Segment Start: Records shown
-- ==== Sys2Proof/Certificates/Slice0/Obligations.lean ====
section
/-! DEFINITION. The statements for the provers. -/

open Sys2Proof Sys2Proof.Machine Sys2Proof.Safety

/-- A step takes the command at the front of the queue and runs exec on it with the queue's rest. -/
def Obligations.StepRunsFront : Prop :=
  ∀ (c : Instr) (rest : List Instr) (s : State), step { s with pending := c :: rest } = exec c { s with pending := rest }

/-- Every step completes: the spec gives every command of the table an effect. -/
def Obligations.StepCompletes : Prop := ∀ s : State, ∃ t, step s = .next t

/-- The idle step is the model's choice (DESIGN CHOICE, notes/assumptions/1.md): one 8 ns step of the local count (16 R552). -/
def Obligations.StepIdle : Prop :=
  ∀ s : State, s.pending = [] → s.waiting = [] → s.inj = [] → ∃ t, step s = .next t
    ∧ t.time.local_ = (if s.sup.refclk then (s.time.local_ + 8) % 2 ^ 64 else s.time.local_)
    ∧ t.pending = [] ∧ t.regs = s.regs ∧ t.slots = s.slots ∧ t.eps = s.eps ∧ t.links = s.links ∧ t.tcs = s.tcs ∧ t.pds = s.pds ∧ t.paths = s.paths
    ∧ t.eng = s.eng ∧ t.flt = s.flt ∧ t.boot = s.boot ∧ t.otp = s.otp ∧ t.mode = s.mode

/-- No command writes the queue; only a step takes from it. -/
def Obligations.QueueKept : Prop := ∀ (c : Instr) (s t : State), exec c s = .next t → t.pending = s.pending

/-- The frame of every command: nothing outside its list of parts changes (Safety.parts). -/
def Obligations.CommandFrame : Prop := ∀ (c : Instr) (s t : State), exec c s = .next t → OnlyChanges (parts c) s t

/-- R85. The premise rules out a pending burn in Uprooted, which no step leaves behind (the second half says so); that State.reset meets it is
OtpPremiseAtReset. -/
def Obligations.UprootedStays : Prop :=
  ∀ s t : State, step s = .next t → (s.otp.life = .uprooted → s.otp.mark = none) →
    (s.otp.life = .uprooted → t.otp.life = .uprooted) ∧ (t.otp.life = .uprooted → t.otp.mark = none)

/-- State.reset meets the premise of UprootedStays. -/
def Obligations.OtpPremiseAtReset : Prop := State.reset.otp.life = .uprooted → State.reset.otp.mark = none

/-- OTP is burnt once (02 R80, R83, R86: the slots are a lifetime supply, and slots revoked are never enrolled again). -/
def Obligations.FusesOneWay : Prop :=
  ∀ s t : State, step s = .next t →
    s.otp.custHash <+: t.otp.custHash ∧ (∀ i, s.otp.custRevoked.getLsbD i = true → t.otp.custRevoked.getLsbD i = true)
    ∧ (∀ i, s.otp.vendRevoked.getLsbD i = true → t.otp.vendRevoked.getLsbD i = true)
    ∧ t.otp.uid = s.otp.uid ∧ t.otp.vendHash = s.otp.vendHash ∧ t.otp.gradeE = s.otp.gradeE ∧ t.otp.cal = s.otp.cal

/-- What reset leaves (02 R45, R48, R74). -/
def Obligations.ResetState : Prop :=
  State.reset.pending = [] ∧ State.reset.waiting = [] ∧ State.reset.ops = [] ∧ State.reset.lock = false ∧ State.reset.boot.st = .awaiting ∧ State.reset.sup.perst = true
  ∧ State.reset.served = false ∧ (∀ f, State.reset.fnExists f = decide (f = 0)) ∧ (∀ k, (State.reset.slot k).st = .free) ∧ (∀ k, (State.reset.ep k).st = .closed)
  ∧ (∀ p, (State.reset.guest p).st = .free) ∧ (∀ p d, ((State.reset.link p).side d).st = .off) ∧ (∀ p, (State.reset.path p).st = .off)

/-- R138, for a NO-OP that waits for nothing (04 R139, R150). -/
def Obligations.NoOpRule : Prop :=
  ∀ (s : State) (h : CmdHdr) (q : Params) (rsv : Word), Starts h [] s → Room 1 s →
    (p0 q = 0 ∧ p1 q = 0 ∧ p2 q = 0 ∧ rsv = 0 → Gives (.noOp h q rsv) s (fun t => Answered h 0x01 ccSuccess 0 0 s t ∧ OnlyChanges eventParts s t))
    ∧ (p0 q ≠ 0 ∨ p1 q ≠ 0 ∨ p2 q ≠ 0 ∨ rsv ≠ 0 → Gives (.noOp h q rsv) s (fun t => Answered h 0x01 ccParam 0 0 s t ∧ OnlyChanges eventParts s t))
Segment End: Records shown
■ **Instructions to follow**: Using the records above, output exactly the lines from the first through the line that contains "t.paths = s.paths", with both of those included.

■ **Solution to this problem**:
-- ==== Sys2Proof/Certificates/Slice0/Obligations.lean ====
section
/-! DEFINITION. The statements for the provers. -/

open Sys2Proof Sys2Proof.Machine Sys2Proof.Safety

/-- A step takes the command at the front of the queue and runs exec on it with the queue's rest. -/
def Obligations.StepRunsFront : Prop :=
  ∀ (c : Instr) (rest : List Instr) (s : State), step { s with pending := c :: rest } = exec c { s with pending := rest }

/-- Every step completes: the spec gives every command of the table an effect. -/
def Obligations.StepCompletes : Prop := ∀ s : State, ∃ t, step s = .next t

/-- The idle step is the model's choice (DESIGN CHOICE, notes/assumptions/1.md): one 8 ns step of the local count (16 R552). -/
def Obligations.StepIdle : Prop :=
  ∀ s : State, s.pending = [] → s.waiting = [] → s.inj = [] → ∃ t, step s = .next t
    ∧ t.time.local_ = (if s.sup.refclk then (s.time.local_ + 8) % 2 ^ 64 else s.time.local_)
    ∧ t.pending = [] ∧ t.regs = s.regs ∧ t.slots = s.slots ∧ t.eps = s.eps ∧ t.links = s.links ∧ t.tcs = s.tcs ∧ t.pds = s.pds ∧ t.paths = s.paths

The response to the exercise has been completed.